As far as I can figure, I think it needles me (cannot speak for second friend) because it has a very artificial and put on sort of feeling. It is like a weird strategy and it seems to be even being presented as a strategy rather than a more organic growth. Like I could get the following, Jane wants to get in better shape so she tries various exercise class and yoga rocks her world and so she goes to more yoga classes and ends up at a very sort of religious yogic studio with yogis who shave their head and wear robes and a year or so later Jane is one too. I mean I would definitely think that weird, but I can see the way the dots connect even if they would not have connected like that for me. But for third friend I don't see the dots connecting. And this irks me because I tend not to be friends with the kind of person who gets to strategic in positioning themselves in life because that strategy feels fake and put on to me.

I have no trouble with the particular personality/life niche third friend is putting themselves in. I mean it isn't the most common within my friend group, but it isn't unrepresented.
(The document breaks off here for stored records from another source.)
@[simp] theorem memRead_a (x : Word) : (s.memRead x).2.a = s.a := by
  rcases s.memRead_state x with h | ⟨acc, h⟩ | ⟨cs, h⟩ <;> simp [h]
@[simp] theorem memRead_b (x : Word) : (s.memRead x).2.b = s.b := by
  rcases s.memRead_state x with h | ⟨acc, h⟩ | ⟨cs, h⟩ <;> simp [h]
@[simp] theorem memRead_c (x : Word) : (s.memRead x).2.c = s.c := by
  rcases s.memRead_state x with h | ⟨acc, h⟩ | ⟨cs, h⟩ <;> simp [h]
@[simp] theorem memRead_d (x : Word) : (s.memRead x).2.d = s.d := by
  rcases s.memRead_state x with h | ⟨acc, h⟩ | ⟨cs, h⟩ <;> simp [h]
@[simp] theorem memRead_e (x : Word) : (s.memRead x).2.e = s.e := by
  rcases s.memRead_state x with h | ⟨acc, h⟩ | ⟨cs, h⟩ <;> simp [h]
@[simp] theorem memRead_h (x : Word) : (s.memRead x).2.h = s.h := by
  rcases s.memRead_state x with h | ⟨acc, h⟩ | ⟨cs, h⟩ <;> simp [h]
@[simp] theorem memRead_l (x : Word) : (s.memRead x).2.l = s.l := by
  rcases s.memRead_state x with h | ⟨acc, h⟩ | ⟨cs, h⟩ <;> simp [h]
@[simp] theorem memRead_fZ (x : Word) : (s.memRead x).2.fZ = s.fZ := by
  rcases s.memRead_state x with h | ⟨acc, h⟩ | ⟨cs, h⟩ <;> simp [h]
@[simp] theorem memRead_fN (x : Word) : (s.memRead x).2.fN = s.fN := by
  rcases s.memRead_state x with h | ⟨acc, h⟩ | ⟨cs, h⟩ <;> simp [h]
@[simp] theorem memRead_fH (x : Word) : (s.memRead x).2.fH = s.fH := by
  rcases s.memRead_state x with h | ⟨acc, h⟩ | ⟨cs, h⟩ <;> simp [h]
@[simp] theorem memRead_fC (x : Word) : (s.memRead x).2.fC = s.fC := by
  rcases s.memRead_state x with h | ⟨acc, h⟩ | ⟨cs, h⟩ <;> simp [h]
@[simp] theorem memRead_sp (x : Word) : (s.memRead x).2.sp = s.sp := by
  rcases s.memRead_state x with h | ⟨acc, h⟩ | ⟨cs, h⟩ <;> simp [h]
@[simp] theorem memRead_pc (x : Word) : (s.memRead x).2.pc = s.pc := by
  rcases s.memRead_state x with h | ⟨acc, h⟩ | ⟨cs, h⟩ <;> simp [h]
@[simp] theorem memRead_ime (x : Word) : (s.memRead x).2.ime = s.ime := by
  rcases s.memRead_state x with h | ⟨acc, h⟩ | ⟨cs, h⟩ <;> simp [h]
@[simp] theorem memRead_imePending (x : Word) : (s.memRead x).2.imePending = s.imePending := by
  rcases s.memRead_state x with h | ⟨acc, h⟩ | ⟨cs, h⟩ <;> simp [h]
@[simp] theorem memRead_mode (x : Word) : (s.memRead x).2.mode = s.mode := by
  rcases s.memRead_state x with h | ⟨acc, h⟩ | ⟨cs, h⟩ <;> simp [h]
@[simp] theorem memRead_params (x : Word) : (s.memRead x).2.params = s.params := by
  rcases s.memRead_state x with h | ⟨acc, h⟩ | ⟨cs, h⟩ <;> simp [h]
@[simp] theorem memRead_mem (x : Word) : (s.memRead x).2.mem = s.mem := by
  rcases s.memRead_state x with h | ⟨acc, h⟩ | ⟨cs, h⟩ <;> simp [h]
@[simp] theorem memRead_kindAt (x y : Word) : (s.memRead x).2.kindAt y = s.kindAt y := by
  simp [kindAt]
@[simp] theorem memRead_peek (x y : Word) : (s.memRead x).2.peek y = s.peek y := by
  simp [peek]
@[simp] theorem memRead_bc (x : Word) : (s.memRead x).2.bc = s.bc := by
  simp [bc]
@[simp] theorem memRead_de (x : Word) : (s.memRead x).2.de = s.de := by
  simp [de]
@[simp] theorem memRead_hl (x : Word) : (s.memRead x).2.hl = s.hl := by
  simp [hl]
@[simp] theorem memRead_flags (x : Word) : (s.memRead x).2.flags = s.flags := by
  simp [flags]

/-! ## The stack -/

@[simp] theorem push16_a (v : Word) : (s.push16 v).a = s.a := by simp [push16]
@[simp] theorem push16_b (v : Word) : (s.push16 v).b = s.b := by simp [push16]
@[simp] theorem push16_c (v : Word) : (s.push16 v).c = s.c := by simp [push16]
@[simp] theorem push16_d (v : Word) : (s.push16 v).d = s.d := by simp [push16]
@[simp] theorem push16_e (v : Word) : (s.push16 v).e = s.e := by simp [push16]
@[simp] theorem push16_h (v : Word) : (s.push16 v).h = s.h := by simp [push16]
@[simp] theorem push16_l (v : Word) : (s.push16 v).l = s.l := by simp [push16]
@[simp] theorem push16_fZ (v : Word) : (s.push16 v).fZ = s.fZ := by simp [push16]
@[simp] theorem push16_fN (v : Word) : (s.push16 v).fN = s.fN := by simp [push16]
@[simp] theorem push16_fH (v : Word) : (s.push16 v).fH = s.fH := by simp [push16]
@[simp] theorem push16_fC (v : Word) : (s.push16 v).fC = s.fC := by simp [push16]
@[simp] theorem push16_pc (v : Word) : (s.push16 v).pc = s.pc := by simp [push16]
@[simp] theorem push16_ime (v : Word) : (s.push16 v).ime = s.ime := by simp [push16]
@[simp] theorem push16_imePending (v : Word) : (s.push16 v).imePending = s.imePending := by simp [push16]
@[simp] theorem push16_mode (v : Word) : (s.push16 v).mode = s.mode := by simp [push16]
@[simp] theorem push16_params (v : Word) : (s.push16 v).params = s.params := by simp [push16]
@[simp] theorem push16_sp (v : Word) : (s.push16 v).sp = s.sp - 2 := by
  simp only [push16, setSP_sp, memWrite_sp]; bv_omega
But my friend group covers many because it has grown organically to include all sorts of people, and actually the unifying factor seems to be that they are all unique organic people and even if they mostly fit into a specific niche (Logan Square Hipster Artist, Vegan Marathoner, Park Slope Stroller Mommy, etc.) the thing about all of them is that they aren't that cleanly definable. The housewife I still am friends with from home is sarcastic and liberal and talks about how she should've never taught her kids to speak and can't wait for the teenagers to get out of the house. The Logan Square Hipster Artist loves sex and the city and girly movies. I am very clearly a Childless NPR Artist/Intellectual (which talk about a lame niche to accidentally end up) but I go to rock shows and I don't even listen to NPR, I listen to some of their podcasts (yes I know that makes it worse). Third Friend is driving me the crazies because in pursuit of this ideal new life niche, third friend is sanding off all the edges of third friend's life and losing all the really interesting bits about third friend and replacing them with faux interesting trump l'oiel life (I know I spelled that wrong and I do not care). I like the real interesting bits even when they aren't glamorous and reveal way less cool roots (see all my country kid stories).

4 comments:

Sally said...

Given that I fit into the category of Pseudo Village Elder/Wise Woman, I will simply say from my lofty perch of having been there, done that that she'll get over it. Or she won't.

She's not happy with the one aspect of her life she's most afraid to change, so she's trying to become "authentic" in other ways because she knows she's sold out in one of the biggies. And she'll either eventually become so miserable that she figures out how to make the change she needs to make in order to feel happy and fulfilled, or she won't. In which case, you'll probably drift apart. Because that's what happens.

Let's hope she finds the courage to be happy.

(Verifier: "sunthing," which I'd very much like to become right now. A sunthing on a beach in a bikini, maitai in hand.)

Anonymous said...

A different perspective: if you don't know where you're going, you're not likely to get there. Maybe your friend knows where she's going.

Heather K said...

Anonymous-that is a very interesting point. Third friend is clearly pointing in a direction.

I am a lot more of a enjoy the journey, forget the destination kind of person.

Heather K said...

For anyone who might still be reading the comments, I do think that me being the judgy one about someone else's choices is the problem. Because really, what should I care how someone else lives their life. It is theirs, and I wouldn't want them to judge me like this.